____ INPUT FOR THIS TASK

/-- 10_state.md R31 to R52 and 70_reset_and_hazards.md R286, R287: what a read of each register answers, and of an IN
byte, busy or not; what the four result registers and an OUT byte answer while BUSY = 0; and that while BUSY = 1 they
answer a free value drawn afresh, in the model's form (log entry 7). -/
def Obligations.ReadsAnswerTheirValues : Prop :=
  ∀ s : State,
    (∀ p ∈ [((0x00 : Nat), 0x504E4743#32), (0x04, s.ctrlWord), (0x08, s.statusWord), (0x0C, s.cmd),
        (0x10, s.srcAddr), (0x14, s.srcLen), (0x18, s.dstAddr), (0x24, s.typeTag), (0x30, s.cfg.inSize),
        (0x34, s.cfg.outSize), (0x38, 0#32), (0x3C, 0#32)],
      hostAccess ⟨.reg, p.1, .read32⟩ s = answer (.data32 p.2) s) ∧
    (∀ a < s.cfg.inSize.toNat, hostAccess ⟨.inBuf, a, .read8⟩ s = answer (.data8 (s.inByte a)) s) ∧
    (s.busy = false →
      (∀ p ∈ [((0x1C : Nat), s.outLen), (0x20, s.data), (0x28, s.crcAcc), (0x2C, ~~~s.crcAcc)],
        hostAccess ⟨.reg, p.1, .read32⟩ s = answer (.data32 p.2) s) ∧
      ∀ a < s.cfg.outSize.toNat, hostAccess ⟨.outBuf, a, .read8⟩ s = answer (.data8 (s.outByte a)) s) ∧
    (s.busy = true →
      (∀ off ∈ [(0x1C : Nat), 0x20, 0x28, 0x2C], hostAccess ⟨.reg, off, .read32⟩ s =
        { s with answers := .data32 (Config.freeWord s.draws) :: s.answers, draws := s.draws + 1 }) ∧
      ∀ a < s.cfg.outSize.toNat, hostAccess ⟨.outBuf, a, .read8⟩ s =
        { s with answers := .data8 (Config.freeByte s.draws) :: s.answers, draws := s.draws + 1 })

/-- 10_state.md R32, R33: the words STATUS and CTRL read hold each flag at its bit, all other bits zero. -/
def Obligations.StatusAndCtrlWordLayout : Prop :=
  ∀ s : State,
    s.statusWord.toNat =
      16 * s.err.toNat + 8 * s.ovr.toNat + 4 * s.pass.toNat + 2 * s.done.toNat + s.busy.toNat ∧
    s.ctrlWord.toNat = s.ctrlIE.toNat

/-- 10_state.md R32, R33: a host write of STATUS clears DONE by bit 1 and OVR by bit 3 and does nothing else; a host
write of CTRL without bit 1 sets CTRL_IE to bit 0 and does nothing else; both busy or not. -/
def Obligations.StatusAndCtrlWrites : Prop :=
  ∀ (s : State) (w : Word),
    hostAccess ⟨.reg, 0x08, .write32 w⟩ s = answer .written { s with
      done := if w.getLsbD 1 then false else s.done, ovr := if w.getLsbD 3 then false else s.ovr } ∧
    (w.getLsbD 1 = false →
      hostAccess ⟨.reg, 0x04, .write32 w⟩ s = answer .written { s with ctrlIE := w.getLsbD 0 })

/-- 20_memory.md R90: issue, the whole effect of a CMD write while BUSY = 0; every word is accepted. -/
def Obligations.CmdWriteIssues : Prop :=
  ∀ (s : State) (w : Word), s.busy = false →
    hostAccess ⟨.reg, 0x0C, .write32 w⟩ s =
      answer .written { s with
        cmd := w, pend := some w, busy := true, done := false, pass := false, err := 0#4 }

/-- 10_state.md R45 to R50, R53 and 20_memory.md R83: while BUSY = 0 a host write of an operand register stores all 32
bits, and a write of an IN byte stores that byte and no other. -/
def Obligations.IdleWritesTakeEffect : Prop :=
  ∀ (s : State) (w : Word), s.busy = false →
    hostAccess ⟨.reg, 0x10, .write32 w⟩ s = answer .written { s with srcAddr := w } ∧
    hostAccess ⟨.reg, 0x14, .write32 w⟩ s = answer .written { s with srcLen := w } ∧
    hostAccess ⟨.reg, 0x18, .write32 w⟩ s = answer .written { s with dstAddr := w } ∧
    hostAccess ⟨.reg, 0x20, .write32 w⟩ s = answer .written { s with data := w } ∧
    hostAccess ⟨.reg, 0x24, .write32 w⟩ s = answer .written { s with typeTag := w } ∧
    hostAccess ⟨.reg, 0x28, .write32 w⟩ s = answer .written { s with crcAcc := w } ∧
    ∀ (a : Nat) (b : Byte), a < s.cfg.inSize.toNat → ∃ t : State,
      hostAccess ⟨.inBuf, a, .write8 b⟩ s = answer .written t ∧
      t = { s with inBuf := t.inBuf } ∧ ∀ a', t.inByte a' = if a' = a then b else s.inByte a'

/-- 70_reset_and_hazards.md R285: host writes while BUSY = 1. -/
def Obligations.WritesWhileBusyAreDropped : Prop :=
  ∀ s : State, s.busy = true →
    (∀ off ∈ [(0x0C : Nat), 0x10, 0x14, 0x18, 0x20, 0x24, 0x28], ∀ w : Word,
      hostAccess ⟨.reg, off, .write32 w⟩ s = answer .written { s with ovr := true }) ∧
    (∀ (a : Nat) (b : Byte), a < s.cfg.inSize.toNat →
      hostAccess ⟨.inBuf, a, .write8 b⟩ s = answer .written { s with ovr := true }) ∧
    (∀ w : Word, hostAccess ⟨.reg, 0x04, .write32 w⟩ s = answer .written (writeCtrl w s) ∧
      hostAccess ⟨.reg, 0x08, .write32 w⟩ s = answer .written (writeStatus w s)) ∧
    (∀ off ∈ [(0x00 : Nat), 0x1C, 0x2C, 0x30, 0x34, 0x38, 0x3C], ∀ w : Word,
      hostAccess ⟨.reg, off, .write32 w⟩ s = answer .written s) ∧
    (∀ (a : Nat) (b : Byte), a < s.cfg.outSize.toNat →
      hostAccess ⟨.outBuf, a, .write8 b⟩ s = answer .written s)

/-- 20_memory.md R91, 70_reset_and_hazards.md R285: a write of STATUS, of an operand register or of an IN byte is
idempotent, busy or not: twice leaves the block as once. A CMD write is not: while BUSY = 0 it issues, and its
repetition is dropped with OVR set. -/
def Obligations.RepeatedWrites : Prop :=
  (∀ (x : Access) (s : State),
    (∃ w : Word, x.transfer = .write32 w ∧ x.space = .reg ∧
        x.offset ∈ [(0x08 : Nat), 0x10, 0x14, 0x18, 0x20, 0x24, 0x28]) ∨
      (∃ b : Byte, x.transfer = .write8 b ∧ x.space = .inBuf ∧ x.offset < s.cfg.inSize.toNat) →
    SameBlock (hostAccess x s) (hostAccess x (hostAccess x s))) ∧
  ∀ (s : State) (w : Word), s.busy = false →
    SameBlock { issue w s with ovr := true }
      (hostAccess ⟨.reg, 0x0C, .write32 w⟩ (hostAccess ⟨.reg, 0x0C, .write32 w⟩ s))

/-- 10_state.md R52, R53, R55 and 20_memory.md R84: writes of read-only registers, reserved offsets and OUT bytes are
ignored, busy or not, and do not set OVR. -/
def Obligations.ReadOnlyWritesAreIgnored : Prop :=
  ∀ s : State,
    (∀ off ∈ [(0x00 : Nat), 0x1C, 0x2C, 0x30, 0x34, 0x38, 0x3C], ∀ w : Word,
      hostAccess ⟨.reg, off, .write32 w⟩ s = answer .written s) ∧
    ∀ (a : Nat) (b : Byte), a < s.cfg.outSize.toNat →
      hostAccess ⟨.outBuf, a, .write8 b⟩ s = answer .written s

/-- 10_state.md R39: the whole life of OVR over a step. It rises exactly when a host write to a busy target is
dropped, and it falls by a STATUS write with bit 3 or by a reset and by nothing else; so an issue and a completion
leave it unchanged. -/
def Obligations.OverrunRisesAndFallsAsStated : Prop :=
  ∀ s t : State, step s = .next t →
    (s.ovr = false → t.ovr = true → s.busy = true ∧ ∃ x : Access, s.nextEvent = some (.host x) ∧
      ((∃ w : Word, x.transfer = .write32 w ∧ x.space = .reg ∧
          x.offset ∈ [(0x0C : Nat), 0x10, 0x14, 0x18, 0x20, 0x24, 0x28]) ∨
        ∃ b : Byte, x.transfer = .write8 b ∧ x.space = .inBuf ∧ x.offset < s.cfg.inSize.toNat)) ∧
    (s.ovr = true → (t.ovr = false ↔ ∃ e : Event, s.nextEvent = some e ∧
      (e.resets = true ∨ ∃ w : Word, w.getLsbD 3 = true ∧ e = .host ⟨.reg, 0x08, .write32 w⟩))) ∧
    (s.busy = true → ∀ (off : Nat) (w : Word), off ∈ [(0x0C : Nat), 0x10, 0x14, 0x18, 0x20, 0x24, 0x28] →
      s.nextEvent = some (.host ⟨.reg, off, .write32 w⟩) → t.ovr = true) ∧
    (s.busy = true → ∀ (a : Nat) (b : Byte), a < s.cfg.inSize.toNat →
      s.nextEvent = some (.host ⟨.inBuf, a, .write8 b⟩) → t.ovr = true)

/-- 10_state.md R36, R37: BUSY rises only by an issue, which leaves the word in CMD and PEND and DONE at 0; it falls
only by a completion, which leaves DONE at 1 and nothing pending, or by a reset. -/
def Obligations.BusyRisesByIssueAndFallsByCompletion : Prop :=
  ∀ s t : State, step s = .next t →
    (s.busy = false → t.busy = true → ∃ w : Word, s.nextEvent = some (.host ⟨.reg, 0x0C, .write32 w⟩) ∧
      t.cmd = w ∧ t.pend = some w ∧ t.done = false) ∧
    (s.busy = true → t.busy = false →
      (s.engineMoves = true ∧ s.pend ≠ none ∧ t.done = true ∧ t.pend = none) ∨
      ∃ e : Event, s.nextEvent = some e ∧ e.resets = true)

/-- 10_state.md R54 and 70_reset_and_hazards.md R291: a byte of IN changes only by a legal host write of that byte
while BUSY = 0 or by a hardware reset; no command and no soft reset writes IN, and an unwritten byte reads the same.
-/
def Obligations.InChangesOnlyByHostWriteOrReset : Prop :=
  ∀ (s t : State) (a : Nat), step s = .next t → t.inByte a ≠ s.inByte a →
    s.nextEvent = some .hardReset ∨
    (s.busy = false ∧ a < s.cfg.inSize.toNat ∧
      s.nextEvent = some (.host ⟨.inBuf, a, .write8 (t.inByte a)⟩))

/-- 10_state.md R55 and 70_reset_and_hazards.md R283, R291: a byte of OUT changes only by a completion of a command
that writes OUT, at offsets DST_ADDR to DST_ADDR + OUT_LEN - 1, by a hardware reset, or, at or above DST_ADDR, by a
soft reset that aborts a command. -/
def Obligations.OutChangesOnlyByCommandOrReset : Prop :=
  ∀ (s t : State) (a : Nat), step s = .next t → t.outByte a ≠ s.outByte a →
    s.nextEvent = some .hardReset ∨
    (s.engineMoves = true ∧ s.pend ∈ [some (encode .pack32), some (encode .frameChunk), some (encode .encode),
        some (encode .decode)] ∧ s.dstAddr.toNat ≤ a ∧ a < s.dstAddr.toNat + t.outLen.toNat) ∨
    (s.busy = true ∧ s.dstAddr.toNat ≤ a ∧ ∃ w : Word, w.getLsbD 1 = true ∧
      s.nextEvent = some (.host ⟨.reg, 0x04, .write32 w⟩))

/-- 20_memory.md R94 and 70_reset_and_hazards.md R285: between issue and completion, whatever step is taken short of a
reset, the command's inputs stand: SRC_ADDR, SRC_LEN, DST_ADDR, TYPE, CMD and IN; and until the engine moves also
PEND, BUSY, DATA, CRC_ACC, OUT_LEN and OUT. -/
def Obligations.InputsStandWhileBusy : Prop :=
  ∀ s t : State, s.busy = true → step s = .next t → (∀ e, s.nextEvent = some e → e.resets = false) →
    (t.srcAddr = s.srcAddr ∧ t.srcLen = s.srcLen ∧ t.dstAddr = s.dstAddr ∧ t.typeTag = s.typeTag ∧ t.cmd = s.cmd ∧
      ∀ a, t.inByte a = s.inByte a) ∧
    (s.engineMoves = false → t.pend = s.pend ∧ t.busy = true ∧ t.data = s.data ∧ t.crcAcc = s.crcAcc ∧
      t.outLen = s.outLen ∧ ∀ a, t.outByte a = s.outByte a)

/-- 20_memory.md R94 and 70_reset_and_hazards.md R285, R289: the host cannot disturb a pending command. However many
host transactions short of a reset come between, the completion leaves the results the command gives at once. The
schedule is the model's form of an interleaving (log entry 1). -/
def Obligations.HostCannotDisturbAPendingCommand : Prop :=
  ∀ (s : State) (w : Word) (i : Instr) (xs : List Access) (rest : List Event) (t : State),
    s.busy = true → s.pend = some w → decode w = .ok i →
    (∀ x ∈ xs, (Event.host x).resets = false) →
    s.schedule = xs.map Event.host ++ .completion :: rest → exec i s = .next t →
    ∃ u : State, Host.Core.run Sys2Proof.core (xs.length + 1) s = .next u ∧
      u.pass = t.pass ∧ u.err = t.err ∧ u.outLen = t.outLen ∧ u.data = t.data ∧ u.crcAcc = t.crcAcc ∧
      u.busy = false ∧ u.done = true ∧ u.pend = none ∧ u.schedule = rest ∧
      (∀ a, u.outByte a = t.outByte a) ∧ ∀ a, u.inByte a = s.inByte a

/-! ### Reset and interrupt -/

/-- 70_reset_and_hazards.md R280, R281: a hardware reset, at any time, also while BUSY = 1, sets every piece of state
as the table says; the bytes of IN and OUT are free values of a draw not used before (log entry 5). -/
def Obligations.HardwareResetValues : Prop :=
  ∀ (s : State) (rest : List Event), s.schedule = .hardReset :: rest → ∃ t : State, step s = .next t ∧
    t.ctrlIE = false ∧ t.busy = false ∧ t.done = false ∧ t.pass = false ∧ t.ovr = false ∧ t.err = 0#4 ∧
    t.cmd = 0#32 ∧ t.srcAddr = 0#32 ∧ t.srcLen = 0#32 ∧ t.dstAddr = 0#32 ∧ t.outLen = 0#32 ∧ t.data = 0#32 ∧
    t.typeTag = 0#32 ∧ t.crcAcc = 0xFFFFFFFF#32 ∧ t.crcResult = 0#32 ∧ t.pend = none ∧ t.irq = false ∧
    (∀ a, t.inByte a = Config.freeIn s.draws a) ∧ (∀ a, t.outByte a = Config.freeOut s.draws a) ∧
    s.draws < t.draws ∧ t.cfg = s.cfg ∧ t.schedule = rest ∧ t.answers = s.answers ∧ t.busErrors = s.busErrors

________

* **TASK REQUIREMENTS**
Transcribe, word for word, the data above from its first line through the line with "s.ctrlWord.toNat = s.ctrlIE.toNat", and include nothing else.

* **RESULT OF THIS EXERCISE**
/-- 10_state.md R31 to R52 and 70_reset_and_hazards.md R286, R287: what a read of each register answers, and of an IN
byte, busy or not; what the four result registers and an OUT byte answer while BUSY = 0; and that while BUSY = 1 they
answer a free value drawn afresh, in the model's form (log entry 7). -/
def Obligations.ReadsAnswerTheirValues : Prop :=
  ∀ s : State,
    (∀ p ∈ [((0x00 : Nat), 0x504E4743#32), (0x04, s.ctrlWord), (0x08, s.statusWord), (0x0C, s.cmd),
        (0x10, s.srcAddr), (0x14, s.srcLen), (0x18, s.dstAddr), (0x24, s.typeTag), (0x30, s.cfg.inSize),
        (0x34, s.cfg.outSize), (0x38, 0#32), (0x3C, 0#32)],
      hostAccess ⟨.reg, p.1, .read32⟩ s = answer (.data32 p.2) s) ∧
    (∀ a < s.cfg.inSize.toNat, hostAccess ⟨.inBuf, a, .read8⟩ s = answer (.data8 (s.inByte a)) s) ∧
    (s.busy = false →
      (∀ p ∈ [((0x1C : Nat), s.outLen), (0x20, s.data), (0x28, s.crcAcc), (0x2C, ~~~s.crcAcc)],
        hostAccess ⟨.reg, p.1, .read32⟩ s = answer (.data32 p.2) s) ∧
      ∀ a < s.cfg.outSize.toNat, hostAccess ⟨.outBuf, a, .read8⟩ s = answer (.data8 (s.outByte a)) s) ∧
    (s.busy = true →
      (∀ off ∈ [(0x1C : Nat), 0x20, 0x28, 0x2C], hostAccess ⟨.reg, off, .read32⟩ s =
        { s with answers := .data32 (Config.freeWord s.draws) :: s.answers, draws := s.draws + 1 }) ∧
      ∀ a < s.cfg.outSize.toNat, hostAccess ⟨.outBuf, a, .read8⟩ s =
        { s with answers := .data8 (Config.freeByte s.draws) :: s.answers, draws := s.draws + 1 })

/-- 10_state.md R32, R33: the words STATUS and CTRL read hold each flag at its bit, all other bits zero. -/
def Obligations.StatusAndCtrlWordLayout : Prop :=
  ∀ s : State,
    s.statusWord.toNat =
      16 * s.err.toNat + 8 * s.ovr.toNat + 4 * s.pass.toNat + 2 * s.done.toNat + s.busy.toNat ∧
    s.ctrlWord.toNat = s.ctrlIE.toNat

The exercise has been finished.